00:00 karolherbst: why that 0x1000
00:00 karolherbst: Thog: well, it doesn something at least if it gets to line 85
03:59 rhyskidd: i'm really happy that motivated people wanting to run homebrew on the switch, might just lead to reclocking on a Pascal dGPU with nouveau :)

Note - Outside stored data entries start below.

/-- A channel that has left its metering point has no overcurrent and no creep source (R80). -/
def State.swapCurrent (s : State) (old : KeySet) (c : Nat) : State :=
  let ks := s.cfg.active
  let of (ks : KeySet) := (enabledMps ks).find? fun m => (mpChannels ks m).contains (some c)
  if (of old).isSome && of old != of ks then
    let s := s.modChm c fun x => { x with oc := false, ocRun := 0, creep := true, upRun := 0, downRun := 0 }
    let s := s.level (8 * c + 6) false
    if (of ks).isNone then s.level (8 * c + 7) false else s
  else s

/-- A voltage set at a swap: the detector restarts on the new reference, or the set ends (R66, R94). -/
def State.swapVset (s : State) (old : KeySet) (v : Nat) : State :=
  let ks := s.cfg.active
  if !vsEnabled ks v then
    if vsEnabled old v then s.modVs v fun y => { done := y.done, block := y.block, blkFlags := y.blkFlags } else s
  else if detRestarts old ks v then
    (if vsEnabled old v then s else s.modVs v fun y => { block := y.block, blkFlags := y.blkFlags }).startDetector v
  else s

/-- A metering point that begins: creep (R82), its integrators, its intervals (R262). -/
def State.mpBegin (s : State) (old : KeySet) (m : Nat) : State :=
  let ks := s.cfg.active
  let x := s.time.index
  let s := s.beginCreep m
  let s := (mpChannels ks m).foldl (fun (s : State) c => match c with
    | some c => s.modChm c fun x => { x with atLast := none, atPrev := none }
    | none => s) s
  let s := (mpElems ks m).foldl (fun (s : State) d => s.modElem (4 * m + d.e) fun e =>
    let on := mpEnabled old m || !(s.mpAcc m).due.isEmpty
    { e with atLast := none, atPrev := none, base := e.tot.inc, line := if on then e.line else [], qBase := if on then e.qBase else e.tot.q }) s
  let s := if ((s.vs (mpVset ks m)).win).isSome && !s.metro.mpCut.contains m then { s with metro.mpCut := m :: s.metro.mpCut } else s
  if mpEnabled old m then s
  else
    let r := s.calendarRate
    let s := s.modMpAcc m fun a => { a with tp := x, aAt := x, qAt := if a.due.isEmpty then x else a.qAt, sAt := x, fAt := x }
    (s.modBmp m fun b => { b with rate := r, rateNext := r, subFrom := x, subE := (0, 0), hist := [] }).openInterval m 0x400

/-- A metering point that is disabled: its sources deassert. -/
def State.mpEnd (s : State) (m : Nat) : State :=
  let s := s.modMpAcc m fun a => { a with misSince := none, liveSince := none, calm := none, mis := false, live := false }
  [0, 1, 3, 4, 5, 6].foldl (fun (s : State) n => s.level (384 + 8 * m + n) false) s

/-- A metering point at a swap; the sources of R78 and R79 follow its voltage set (R79). -/
def State.swapMp (s : State) (old : KeySet) (m : Nat) : State :=
  let ks := s.cfg.active
  if mpEnabled ks m then
    let s := if mpBegins old ks m then s.mpBegin old m else s
    let y := s.vs (mpVset ks m)
    (s.level (384 + 8 * m) y.seqErr).level (384 + 8 * m + 1) y.mn
  else if mpEnabled old m then s.mpEnd m else s

/-- The contactor of a metering point and its prepayment (R251 to R254). -/
def State.swapSupply (s : State) (old : KeySet) (m : Nat) : State :=
  let ks := s.cfg.active
  let g := old.get (kBillMp m 6)
  let s := if g < 24 && g != ks.get (kBillMp m 6) then { s with pins.gpio := Tbl.set none s.pins.gpio g none } else s
  if old.differAt ks [kBillMp m 0, kBillMp m 1, kBillMp m 2, kBillMp m 3] then s.decidePrepay m else s

/-- U_sr starts anew from U_din where a swap sets REF_MODE to 1 or changes NOMINAL_V, whether or not the monitor runs (R103). -/
def State.swapSliding (s : State) (old : KeySet) (v : Nat) : State :=
  let ks := s.cfg.active
  if old.differAt ks [kVs v 6] || (ks.get (kPq v 1) == 1 && old.get (kPq v 1) != 1) then
    (vsChannels ks v).foldl (fun (s : State) c => match c with
      | some c => s.modPqc c fun y => { y with sliding := none }
      | none => s) s
  else s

04:00 imirkin: it'd be a long road
04:00 imirkin: switch is maxwell, and tegra clocks work totally differently
04:01 imirkin: and you're still stuck using their kernel, so they'd be using blob kernel driver
04:01 imirkin: but it does increase interest in nouveau, so you get that trickle-down effect
04:01 rhyskidd: yes, but if there's a signed bootloader crypt mis-implementation -- those sorts of fails tend to apply across whole classes of devices
04:01 rhyskidd: :)
04:02 imirkin: pretty sure that esp some of the earlier firmware they released is rootable
04:02 imirkin: no one here has greatly looked into it here though
04:03 rhyskidd: Lyude: any interest in DP Test Pattern Generators for the lulz? https://github.com/envytools/envytools/pull/135
04:04 imirkin: DISPLAY_OVER_PCIE? that sounds dangerous...

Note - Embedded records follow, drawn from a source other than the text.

-- ==== Sys2Proof/Machine/Dispatch.lean ====
section
/-! DEFINITION. One arm per command: a direct call of its meaning. -/

namespace Sys2Proof.Machine
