-- ==== Sys2Proof/Certificates/Slice0/Obligations.lean ====
section
/-! DEFINITION. The statements for the provers, in the order of OBLIGATIONS.json. -/

open Sys2Proof Sys2Proof.Machine

/-- Log 1: a step takes the command at the front of the queue and is its effect on the state with the queue's rest. Log 1, log 17 (DESIGN CHOICE): on an
empty queue the time base counts one 250 MHz tick of the held rate and the slew (R206) and nothing else changes; before the reference edge nothing
changes. The table gives no command any bits: no word spells one, and nothing is put into the queue for it. This rests on the model's own choices and
readings in log 1. -/
def Obligations.StepRunsTheFrontCommand : Prop :=
  (∀ (c : Instr) (q : List Instr) (s : State),
     step { s with pending := c :: q } = exec c { s with pending := q })
  ∧ (∀ s : State, s.pending = [] →
       step s = .next s.clockTick ∧ { s.clockTick with time.sub := s.time.sub } = s ∧ (s.kiln.ph.started = false → s.clockTick = s)
       ∧ (s.kiln.ph.started = true → s.time.indexOn = false →
           s.clockTick.time.sub = s.time.sub + ((2 ^ 40 + s.time.rate + s.time.slewRate).toNat) / 2 ^ 6))
  ∧ (  ∀ (n w : Nat) (s : State), decodeTableWord n w = none ∧ s.withFetchWord n w = s)

/-- No command touches the queue: whatever exec answers, the waiting commands are those of before. This rests on the model's own choices and readings in
log 1. -/
def Obligations.ExecLeavesTheQueue : Prop :=
  ∀ (c : Instr) (s t : State), exec c s = .next t → t.pending = s.pending

/-- Every command answers a next state in every state: no meaning faults and none refuses. This rests on the model's own choices and readings in log 1. -/
def Obligations.EveryCommandAnswers : Prop :=
  ∀ (c : Instr) (s : State), ∃ t, exec c s = .next t

/-- Sparse tables: a read of the key written gives the value written, a write leaves every other key alone, the canonical form is kept, and two tables in
it that read alike are the same data. This rests on the model's own choices and readings in log 75. -/
def Obligations.TableWritesReadBack : Prop :=
  ∀ (d : Nat) (t u : Tbl Nat), Tbl.wf d t → Tbl.wf d u →
    (∀ n a, Tbl.get d (Tbl.set d t n a) n = a)
    ∧ (∀ n m a, m ≠ n → Tbl.get d (Tbl.set d t n a) m = Tbl.get d t m)
    ∧ (∀ n a, Tbl.wf d (Tbl.set d t n a))
    ∧ ((∀ n, Tbl.get d t n = Tbl.get d u n) → t = u)

/-- The machine right after reset: nothing waits, no phase has begun and PHASE reads 0 (R480), every READY bit is 0 (R490), no session is live, the B1 map
holds every source but EV1004 and the maps of B2 to B7 none (R431), CFG keys read their blank-set values (R435), and the supply is off. The phases are
in order at reset. This rests on the model's own choices and readings in log 2. -/
def Obligations.ResetState : Prop :=
  (State.reset.pending = [] ∧ State.reset.phase = 0 ∧ (∀ i, State.reset.ready i = false)
   ∧ State.reset.host.sess = [] ∧ State.reset.host.chal = [] ∧ (∀ q, State.reset.queueOf q = [])
   ∧ (∀ b, b < 8 → (State.reset.evBay b).map = defaultMap b)
   ∧ (∀ b, b < 8 → State.reset.qosOf b = qosBlank b)
   ∧ (∀ k, State.reset.key k = keyBlank k) ∧ State.reset.power.supply = .off
   ∧ State.reset.serving = false)
  ∧ (State.reset.phasesOrdered = true)

/-- Every step keeps the kiln's phases in the order of R478 and R479: none opens before the phases it waits for have completed, none completes before it
opened. This rests on the model's own choices and readings in log 5. -/
def Obligations.StepKeepsThePhaseOrder : Prop :=
  ∀ s t : State, s.phasesOrdered = true → step s = .next t → t.phasesOrdered = true

/-- R480: PHASE reads the lowest phase that has not completed (0 before the reference edge); with K3 completed it reads 7 exactly when K5 and K6 have both
completed. -/
def Obligations.PhaseReadsTheLowestOpenPhase : Prop :=
  ∀ s : State,
    s.phase = [s.kiln.ph.started, s.kiln.ph.k1, s.kiln.ph.k2, s.kiln.ph.k3, s.kiln.ph.k4, s.kiln.ph.k5,
      s.kiln.ph.k6].findIdx (fun done => done == false)
    ∧ (s.phasesOrdered = true → s.kiln.ph.k3 = true → (s.phase = 7 ↔ s.kiln.ph.k5 = true ∧ s.kiln.ph.k6 = true))

/-- R432, R15: a pulse of a source whose function the role does not leave idle makes one record with the sample index and system time of its decision
(TIME 0 while system time is invalid), its flags, its data and the source; before K6 it is held (R481), from then on delivered; the levels and the
configuration stay. A source of an idle function makes none. R432, R15: a level source makes a record at each change of its value and none while it
keeps it; one of a function that the role leaves idle never changes. This rests on the model's own choices and readings in log 17. -/
def Obligations.SourcesMakeRecords : Prop :=
  (∀ (src data : Nat) (s : State), (sourceIdle s.kiln.role src = true → s.pulse src data = s) ∧ (sourceIdle s.kiln.role src = false →
     let r : EvRec := { seq := 0, source := src, kind := .pulse, afterLoss := false, timeHold := s.time.holdover,
                        timeInvalid := !s.time.valid, replay := !s.kiln.ph.k6, index := s.time.index,
                        time := if s.time.valid then s.nowNs / 1000 else 0, data := data % 2 ^ 64 }
     let s1 := { s with ev.last := (r :: s.ev.last).take 4096 }
     s.pulse src data = if s.kiln.ph.k6Open then s1.deliver r else { s1 with ev.held := s1.ev.held ++ [r] }))
  ∧ (∀ (src data : Nat) (s : State), Tbl.wf none s.ev.level → (sourceIdle s.kiln.role src = true → ∀ on, s.level src on data = s)
       ∧ (sourceIdle s.kiln.role src = false → (s.level src true data).asserted src = true
       ∧ (s.level src false data).asserted src = false
       ∧ (s.asserted src = true → (s.level src true data).ev.last = s.ev.last)
       ∧ (s.asserted src = false → s.level src false data = s)
       ∧ (s.asserted src = false →
           ∃ r, (s.level src true data).ev.last.head? = some r ∧ r.source = src ∧ r.kind = .assert ∧ r.data = data % 2 ^ 64
             ∧ r.index = s.time.index)
       ∧ (s.asserted src = true →
           ∃ r, (s.level src false data).ev.last.head? = some r ∧ r.source = src ∧ r.kind = .deassert ∧ r.index = s.time.index)))

/-- R431, R432: a record reaches exactly the bays whose map holds its source, EV1004 bay B0 alone; a bay that does not take it keeps its queue, its SEQ
and its drops. R433: when a bay's event queue holds 4,096 records, a further record for that bay is dropped and the count of drops is kept. This rests
on the model's own choices and readings in log 29. -/
def Obligations.RecordsReachSubscribedBays : Prop :=
  (∀ (r : EvRec) (b : Nat) (s : State), Tbl.wf {} s.ev.bay → b < 8 →
     (s.subscribed b r.source = false → (s.deliver r).evBay b = s.evBay b)
     ∧ (s.subscribed b r.source = true → (s.evBay b).queue.length < 4096 →
         (s.deliver r).evBay b
           = { s.evBay b with
               queue := (s.evBay b).queue ++ [{ r with seq := (s.evBay b).seq, data := evData b r.source r.data }],
               seq := ((s.evBay b).seq + 1) % 2 ^ 32,
               rangeSeen := (s.evBay b).rangeSeen ||| (1#14 <<< evRange r.source) }))
  ∧ (∀ (r : EvRec) (b : Nat) (s : State), Tbl.wf {} s.ev.bay → b < 8 → s.subscribed b r.source = true →
       4096 ≤ (s.evBay b).queue.length →
       (s.deliver r).evBay b = { s.evBay b with drops := (s.evBay b).drops + 1, dropped := true })

/-- An event touches the router and the window functions alone: every other field is as before. -/
def Obligations.EventsTouchTheRouterAlone : Prop :=
  ∀ (s : State) (src data : Nat) (on : Bool),
    (s.pulse src data).still = s.still ∧ (s.level src on data).still = s.still
    ∧ (∀ n, n ≠ src → (s.level src on data).asserted n = s.asserted n)
    ∧ (∀ n, (s.pulse src data).asserted n = s.asserted n)

/-- R26, R206: once sample index 0 is placed, a sample boundary advances the sample index by 1 and the elapsed time by 15,625 ns, and system time too
where no change of system time waits for this boundary; the configuration sets stay. This rests on the model's own choices and readings in log 16, 17. -/
def Obligations.SampleBoundaryAdvancesTime : Prop :=
  ∀ (i : SampleIn) (s : State), s.time.indexOn = true → ∃ t, exec (.sampleBoundary i) s = .next t
    ∧ t.time.index = s.time.index + 1 ∧ t.time.mono = s.time.mono + 15625 ∧ t.cfg.active = s.cfg.active ∧ t.cfg.shadow = s.cfg.shadow
    ∧ (s.time.due = [] → t.time.ns = s.time.ns + 15625)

04:05 rhyskidd: sounds fun ...
05:27 jn__: 06:01 < imirkin> and you're still stuck using their kernel, so they'd be using blob kernel driver
05:27 jn__: fail0verflow's kernel uses slighly modified nouveau, and nintendo's kernel is not linux
05:28 jn__: (https://github.com/fail0verflow/switch-linux)
05:28 imirkin: jn__: nouveau should work pretty much as-is
05:28 imirkin: however i believed that switchbrew was going to be mostly using the existing OS environment / services
05:28 imirkin: just with home-made games
05:29 imirkin: but since the (userspace bit of the) driver is in the SDK, something has to compose the commands
05:29 imirkin: getting an upstream linux running is cool too, of course
05:30 jn__: right, pluto from switchbrew is using the blob sdk on nintendo's OS
05:31 imirkin: (and when i said "switchbrew" i actually meant "homebrew")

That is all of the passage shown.